Si no fuera por él, habría abandonado esta serie en el primer capítulo. Y lo malo es que encima que seguí la serie por él, ¡luego acabó fatal! La última decisión de Kenken me decepcionó. Pero en realidad fueron los guionistas los que me decepcionaron y enfadaron muchísimo. Como espectadora sentí que jugaban conmigo porque esta serie se puede dividir en dos. En la primera mitad Kenken está con la asquerosa de su novia (hasta que el chiquillo pilla a su novia con el otro), y Chie dice que está loquita por Shouhei, y está obsesionada con ganarse su amor ayudándole a ligarse a la profesora. Y en la segunda mitad, Kenken se da cuenta de que Chie, la que fue su primer amor, ¡está ahí de verdad, tras once años! Y se enamora otra vez de ella. La corteja. Trata de que Chie deje de pensar en el idiota feucho y le redescubra a él. Parece que a Chie le está empezando a hacer tilín Kenken, y por eso estaba emocionadísima yo. Creía que al final se cumpliría mi sueño, ¡Kenken y Chie juntos y amándose! Y parecía que era así hasta el último capítulo donde la historia pega otro giro y vuelve a arruinarse todo. Kenken se queda con el corazón roto. Y Chie y el cerdo de Shouhei acaban felices y comiendo perdices. Y yo me quedé con cara de idiota y pensando que se habían burlado de mi, que me habían estafado.
 


Lo mejor de la serie eran los diez minutos finales, donde siempre soltaban alguna perlita que me hacía querer seguir dándole una oportunidad a la serie. Y Kenken, ¡Kenken era mi verdadera razón para ver esta serie! Y ese posible romance con Chie, que me tenía mordiéndome las uñas y suspirando como una loca. Además, el travieso era el mismo actor, Narimiya Hiroki, que interpretaba a Nobu en los live action's de Nana, y el capitán de futbol era ni más ni menos que Oguri Shun, el actor favorito de una amiga mía. Quitando eso... este dorama era tonto en la mayor parte de las ocasiones, nunca pasaba nada, siempre era todo muy aburrido y muy repetitivo, era como un bucle que se repetía y se repetía y volvía a repetirse.
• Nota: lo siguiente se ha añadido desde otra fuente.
-- ==== Sys2Proof/Laws/State.lean ====
section
/-! SUPPORT. One lemma per field per register update, true by rfl, so that no proof unfolds a record update; and the
same for the derived sizes. -/

namespace Sys2Proof.Machine

variable (s : State)

/-! ## setCursor -/

@[simp] theorem State.setCursor_width (x y : Byte) : (s.setCursor x y).width = s.width := rfl
@[simp] theorem State.setCursor_height (x y : Byte) : (s.setCursor x y).height = s.height := rfl
@[simp] theorem State.setCursor_curx (x y : Byte) : (s.setCursor x y).curx = x := rfl
@[simp] theorem State.setCursor_cury (x y : Byte) : (s.setCursor x y).cury = y := rfl
@[simp] theorem State.setCursor_dx (x y : Byte) : (s.setCursor x y).dx = s.dx := rfl
@[simp] theorem State.setCursor_dy (x y : Byte) : (s.setCursor x y).dy = s.dy := rfl
@[simp] theorem State.setCursor_dw (x y : Byte) : (s.setCursor x y).dw = s.dw := rfl
@[simp] theorem State.setCursor_dh (x y : Byte) : (s.setCursor x y).dh = s.dh := rfl
@[simp] theorem State.setCursor_mode (x y : Byte) : (s.setCursor x y).mode = s.mode := rfl
@[simp] theorem State.setCursor_fonten (x y : Byte) : (s.setCursor x y).fonten = s.fonten := rfl
@[simp] theorem State.setCursor_res (x y : Byte) : (s.setCursor x y).res = s.res := rfl
@[simp] theorem State.setCursor_fault (x y : Byte) : (s.setCursor x y).fault = s.fault := rfl
@[simp] theorem State.setCursor_fcode (x y : Byte) : (s.setCursor x y).fcode = s.fcode := rfl
@[simp] theorem State.setCursor_cp (x y : Byte) : (s.setCursor x y).cp = s.cp := rfl
@[simp] theorem State.setCursor_fb (x y : Byte) : (s.setCursor x y).fb = s.fb := rfl
@[simp] theorem State.setCursor_fm (x y : Byte) : (s.setCursor x y).fm = s.fm := rfl
@[simp] theorem State.setCursor_bm (x y : Byte) : (s.setCursor x y).bm = s.bm := rfl
@[simp] theorem State.setCursor_cs (x y : Byte) : (s.setCursor x y).cs = s.cs := rfl
@[simp] theorem State.setCursor_answers (x y : Byte) : (s.setCursor x y).answers = s.answers := rfl
@[simp] theorem State.setCursor_transmissions (x y : Byte) : (s.setCursor x y).transmissions = s.transmissions := rfl
@[simp] theorem State.setCursor_draws (x y : Byte) : (s.setCursor x y).draws = s.draws := rfl
@[simp] theorem State.setCursor_w' (x y : Byte) : (s.setCursor x y).w = s.w := rfl
@[simp] theorem State.setCursor_h' (x y : Byte) : (s.setCursor x y).h = s.h := rfl
@[simp] theorem State.setCursor_pages' (x y : Byte) : (s.setCursor x y).pages = s.pages := rfl
@[simp] theorem State.setCursor_fbSize' (x y : Byte) : (s.setCursor x y).fbSize = s.fbSize := rfl

/-! ## setDirty -/

@[simp] theorem State.setDirty_width (x y w h : Byte) : (s.setDirty x y w h).width = s.width := rfl
@[simp] theorem State.setDirty_height (x y w h : Byte) : (s.setDirty x y w h).height = s.height := rfl
@[simp] theorem State.setDirty_curx (x y w h : Byte) : (s.setDirty x y w h).curx = s.curx := rfl
@[simp] theorem State.setDirty_cury (x y w h : Byte) : (s.setDirty x y w h).cury = s.cury := rfl
@[simp] theorem State.setDirty_dx (x y w h : Byte) : (s.setDirty x y w h).dx = x := rfl
@[simp] theorem State.setDirty_dy (x y w h : Byte) : (s.setDirty x y w h).dy = y := rfl
@[simp] theorem State.setDirty_dw (x y w h : Byte) : (s.setDirty x y w h).dw = w := rfl
@[simp] theorem State.setDirty_dh (x y w h : Byte) : (s.setDirty x y w h).dh = h := rfl
@[simp] theorem State.setDirty_mode (x y w h : Byte) : (s.setDirty x y w h).mode = s.mode := rfl
@[simp] theorem State.setDirty_fonten (x y w h : Byte) : (s.setDirty x y w h).fonten = s.fonten := rfl
@[simp] theorem State.setDirty_res (x y w h : Byte) : (s.setDirty x y w h).res = s.res := rfl
@[simp] theorem State.setDirty_fault (x y w h : Byte) : (s.setDirty x y w h).fault = s.fault := rfl
@[simp] theorem State.setDirty_fcode (x y w h : Byte) : (s.setDirty x y w h).fcode = s.fcode := rfl
@[simp] theorem State.setDirty_cp (x y w h : Byte) : (s.setDirty x y w h).cp = s.cp := rfl
@[simp] theorem State.setDirty_fb (x y w h : Byte) : (s.setDirty x y w h).fb = s.fb := rfl
@[simp] theorem State.setDirty_fm (x y w h : Byte) : (s.setDirty x y w h).fm = s.fm := rfl
@[simp] theorem State.setDirty_bm (x y w h : Byte) : (s.setDirty x y w h).bm = s.bm := rfl
@[simp] theorem State.setDirty_cs (x y w h : Byte) : (s.setDirty x y w h).cs = s.cs := rfl
@[simp] theorem State.setDirty_answers (x y w h : Byte) : (s.setDirty x y w h).answers = s.answers := rfl
@[simp] theorem State.setDirty_transmissions (x y w h : Byte) : (s.setDirty x y w h).transmissions = s.transmissions := rfl
@[simp] theorem State.setDirty_draws (x y w h : Byte) : (s.setDirty x y w h).draws = s.draws := rfl
@[simp] theorem State.setDirty_w' (x y w h : Byte) : (s.setDirty x y w h).w = s.w := rfl
@[simp] theorem State.setDirty_h' (x y w h : Byte) : (s.setDirty x y w h).h = s.h := rfl
@[simp] theorem State.setDirty_pages' (x y w h : Byte) : (s.setDirty x y w h).pages = s.pages := rfl
@[simp] theorem State.setDirty_fbSize' (x y w h : Byte) : (s.setDirty x y w h).fbSize = s.fbSize := rfl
Me cansó muchísimo las ganas de echar un polvo que tenían estos chicos. Es que eran desquiciantes. Lo único que hacían era desesperarse por seguir siendo vírgenes y tratar de buscar chicas que estuvieran dispuestas a librarles de la dichosa virginidad. Y lo gracioso es que sus esfuerzos son en vanos, empiezan siendo vírgenes, y a pesar de las mil ocasiones, acaban con su virginidad intacta.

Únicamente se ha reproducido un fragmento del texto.